:: Work item ::
Find the line with "SEED = 0. -/" in the entries below, then reproduce it and every line after it down to and including the line with "some (.running (runOf", exactly.

The input: Begin

theorem witness_ModinvResult : (running .modinv 5#64 0#64 1#64 0#64 0#64 false []).seq = .running (runOf .modinv 5#64 0#64 1#64 0#64 0#64 false []) ∧
    (runOf .modinv 5#64 0#64 0#64 0#64 0#64 false []).op.m.toNat = 0 ∧
    (runOf .modinv 5#64 0#64 1#64 0#64 0#64 false []).op.m.toNat ≠ 0 ∧ Nat.gcd 5 1 = 1 ∧
    (runOf .modinv 6#64 0#64 9#64 0#64 0#64 false []).op.m.toNat ≠ 0 ∧ Nat.gcd 6 9 ≠ 1 :=
  ⟨rfl, by decide, by decide, by decide, by decide, by decide⟩

theorem witness_PrimetestResult :
    (running .primetest 2#64 0#64 0#64 0#64 0#64 false []).seq = .running (runOf .primetest 2#64 0#64 0#64 0#64 0#64 false []) ∧
    2 ^ 32 ≤ (0x100000000#64).toNat ∧ (2#64).toNat < 2 ^ 32 ∧ Nat.Prime (2#64).toNat ∧ (0xFFFFFFFF#64).toNat < 2 ^ 32 ∧ ¬ Nat.Prime (0xFFFFFFFF#64).toNat := by
  refine ⟨rfl, by decide, by decide, Nat.prime_two, by decide, fun h => ?_⟩
  exact absurd ((isPrime_iff _).2 h) (by decide +kernel)

theorem witness_EncryptResult :
    (running .encrypt 42#64 0#64 1#64 0#64 0#64 false []).seq = .running (runOf .encrypt 42#64 0#64 1#64 0#64 0#64 false []) ∧
    2 ^ 32 ≤ (0x100000000#64).toNat ∧ (0xFFFFFFFF#64).toNat < 2 ^ 32 ∧ (0#64).toNat = 0 ∧ (1#64).toNat ≠ 0 :=
  ⟨rfl, by decide, by decide, by decide, by decide⟩

theorem witness_DecryptResult :
    (running .decrypt 2#64 3#64 0#64 5#64 0#64 false []).seq = .running (runOf .decrypt 2#64 3#64 0#64 5#64 0#64 false []) ∧
    (∃ p q : Nat, 2 ^ 32 ≤ p ∨ 2 ^ 32 ≤ q) ∧
    (∃ p q : Nat, p < 2 ^ 32 ∧ q < 2 ^ 32 ∧ p = 1 ∧ q = 3) ∧ (∃ p q : Nat, p < 2 ^ 32 ∧ q < 2 ^ 32 ∧ 2 ≤ p ∧ p = q) ∧
    (∃ p q : Nat, p < 2 ^ 32 ∧ q < 2 ^ 32 ∧ 2 ≤ p ∧ 2 ≤ q ∧ p ≠ q ∧ Nat.gcd 65537 ((p - 1) * (q - 1)) ≠ 1) ∧
    (∃ p q : Nat, p < 2 ^ 32 ∧ q < 2 ^ 32 ∧ 2 ≤ p ∧ 2 ≤ q ∧ p ≠ q ∧ Nat.gcd 65537 ((p - 1) * (q - 1)) = 1) :=
  ⟨rfl, ⟨0x100000000, 0, .inl (by norm_num)⟩, ⟨1, 3, by norm_num⟩, ⟨7, 7, by norm_num⟩, ⟨0x80128013, 0x8000000B, by norm_num⟩, ⟨2, 3, by norm_num⟩⟩

theorem witness_DrawStep_cap : (running .primegen 0#64 0#64 0#64 0#64 1#64 true [0#32]).seq = .running (runOf .primegen 0#64 0#64 0#64 0#64 1#64 true [0#32]) ∧
    wantsWord .primegen [0#32] = true ∧ (1#64).toNat ≠ 0 ∧ [0#32].length = (1#64).toNat :=
  ⟨rfl, by decide +kernel, by decide, by decide⟩

theorem witness_DrawStep_internal : wantsWord .keygen [] = true ∧ (runOf .keygen 0#64 0#64 0#64 0#64 0#64 true []).op.limit.toNat = 0 ∧
    (runOf .keygen 0#64 0#64 0#64 0#64 0#64 true []).op.src = true := by decide

theorem witness_DrawStep_delivered : ∃ (s : State) (run : Run), s.seq = .running run ∧ wantsWord .primegen run.words = true ∧
    run.op.limit.toNat = 0 ∧ run.op.src = false ∧ run.port = some 0xA#32 :=
  ⟨{ State.reset with seq := .running { runOf .primegen 0#64 0#64 0#64 0#64 0#64 false [] with request := false, port := some 0xA#32 } }, _, rfl, by decide⟩

theorem witness_DrawStep_waiting : wantsWord .primegen [] = true ∧ (runOf .primegen 0#64 0#64 0#64 0#64 3#64 false []).words.length ≠ (3#64).toNat ∧
    (runOf .primegen 0#64 0#64 0#64 0#64 3#64 false []).op.src = false ∧ (runOf .primegen 0#64 0#64 0#64 0#64 3#64 false []).port = none := by decide

theorem witness_CandidateRange : 2 ^ 31 ≤ 0x80000001 ∧ 0xFFFFFFFF < 2 ^ 32 ∧ 0x80000001 % 2 = 1 ∧ 0xFFFFFFFF % 2 = 1 := by decide

theorem witness_SeededWordsFollowSeed : ∃ s t : State, s.rst = false ∧ s.busy = false ∧ s.inbox = [] ∧ s.ctrl.entSrc = true ∧
    core.run 0 (s.deliverCmd 0x5#32) = .next t ∧ t.seq = .running (runOf .primegen 0#64 0#64 0#64 0#64 0#64 true []) :=
  ⟨{ State.reset with ctrl := ⟨true, false⟩ }, _, rfl, rfl, rfl, rfl, rfl, rfl⟩

/-- Table 2.6: the same after one draw from SEED = 0. -/
theorem witness_SeededWordsFollowSeed_one_draw : ∃ s t : State, s.rst = false ∧ s.busy = false ∧ s.inbox = [] ∧ s.ctrl.entSrc = true ∧
    core.run 1 (s.deliverCmd 0x5#32) = .next t ∧ t.seq = .running (runOf .primegen 0#64 0#64 0#64 0#64 0#64 true [0x7B1DCDAF#32]) := by
  obtain ⟨t, ht⟩ := exec_next .primegen (running .primegen 0#64 0#64 0#64 0#64 0#64 true [])
  have e : { State.reset with ctrl := ⟨true, false⟩ }.deliverCmd 0x5#32 = running .primegen 0#64 0#64 0#64 0#64 0#64 true [] := by decide +kernel
  refine ⟨{ State.reset with ctrl := ⟨true, false⟩ }, t, rfl, rfl, rfl, rfl, ?_, ?_⟩
  · rw [e, core_run_one, step_running _ (runOf .primegen 0#64 0#64 0#64 0#64 0#64 true []) rfl rfl rfl]
    exact ht
  have h : (nextOf (exec .primegen (running .primegen 0#64 0#64 0#64 0#64 0#64 true []))).map State.seq =
      some (.running (runOf .primegen 0#64 0#64 0#64 0#64 0#64 true [0x7B1DCDAF#32])) := by decide +kernel
  rw [ht] at h
  exact Option.some.inj h

theorem witness_CappedSeededCommandCompletes : ∃ (s : State) (run : Run), s.rst = false ∧ s.inbox = [] ∧ s.seq = .running run ∧ run.op.src = true ∧
    run.op.limit ≠ 0#64 ∧ run.words.length ≤ run.op.limit.toNat :=
  ⟨running .primegen 0#64 0#64 0#64 0#64 3#64 true [], _, rfl, rfl, rfl, rfl, by decide, by decide⟩

theorem witness_BusErrorHasNoEffect : (0xFF < 0x100 ∧ ¬ (4 = 4 ∧ 0xFF % 4 = 0 ∨ 4 = 8 ∧ 0xFF % 8 = 0)) ∧ ¬ (8 = 4 ∧ 0x34 % 4 = 0 ∨ 8 = 8 ∧ 0x34 % 8 = 0) ∧
    ¬ (2 = 4 ∧ 0x30 % 4 = 0 ∨ 2 = 8 ∧ 0x30 % 8 = 0) ∧ ∃ s : State, s.inbox = .host (.read (Config.rsacoreBase + 0xFF) 4) :: [] :=
  ⟨by decide, by decide, by decide, { State.reset with inbox := [.host (.read (Config.rsacoreBase + 0xFF) 4)] }, rfl⟩

theorem witness_AdmittedAccessGoesOn : (0xFC < 0x100 ∧ (4 = 4 ∧ 0xFC % 4 = 0 ∨ 4 = 8 ∧ 0xFC % 8 = 0)) ∧ (8 = 4 ∧ 0xF8 % 4 = 0 ∨ 8 = 8 ∧ 0xF8 % 8 = 0) ∧
    (∃ s : State, s.rst = false ∧ s.inbox = .host (.read (Config.rsacoreBase + 0xFC) 4) :: []) ∧
    ∃ s : State, s.rst = false ∧ s.inbox = .host (.write (Config.rsacoreBase + 0x30) 8 5#64) :: [] :=
  ⟨by decide, by decide, ⟨{ State.reset with inbox := [.host (.read (Config.rsacoreBase + 0xFC) 4)] }, rfl, rfl⟩,
    { State.reset with inbox := [.host (.write (Config.rsacoreBase + 0x30) 8 5#64)] }, rfl, rfl⟩

theorem witness_ReadIsLittleEndian : (4 = 4 ∧ 0x34 % 4 = 0 ∨ 4 = 8 ∧ 0x34 % 8 = 0) ∧ 3 < 8 ∧ 3 < 4 ∧ ¬ 7 < 4 := by decide

theorem witness_WindowReadsRegisters : State.reset.busy = false ∧ 0x70 ≤ 0x70 ∧ 0xFC < 0x100 := by decide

The input: End

:: Solution for this problem ::
/-- Table 2.6: the same after one draw from SEED = 0. -/
theorem witness_SeededWordsFollowSeed_one_draw : ∃ s t : State, s.rst = false ∧ s.busy = false ∧ s.inbox = [] ∧ s.ctrl.entSrc = true ∧
    core.run 1 (s.deliverCmd 0x5#32) = .next t ∧ t.seq = .running (runOf .primegen 0#64 0#64 0#64 0#64 0#64 true [0x7B1DCDAF#32]) := by
  obtain ⟨t, ht⟩ := exec_next .primegen (running .primegen 0#64 0#64 0#64 0#64 0#64 true [])
  have e : { State.reset with ctrl := ⟨true, false⟩ }.deliverCmd 0x5#32 = running .primegen 0#64 0#64 0#64 0#64 0#64 true [] := by decide +kernel
  refine ⟨{ State.reset with ctrl := ⟨true, false⟩ }, t, rfl, rfl, rfl, rfl, ?_, ?_⟩
  · rw [e, core_run_one, step_running _ (runOf .primegen 0#64 0#64 0#64 0#64 0#64 true []) rfl rfl rfl]
    exact ht
  have h : (nextOf (exec .primegen (running .primegen 0#64 0#64 0#64 0#64 0#64 true []))).map State.seq =
      some (.running (runOf .primegen 0#64 0#64 0#64 0#64 0#64 true [0x7B1DCDAF#32])) := by decide +kernel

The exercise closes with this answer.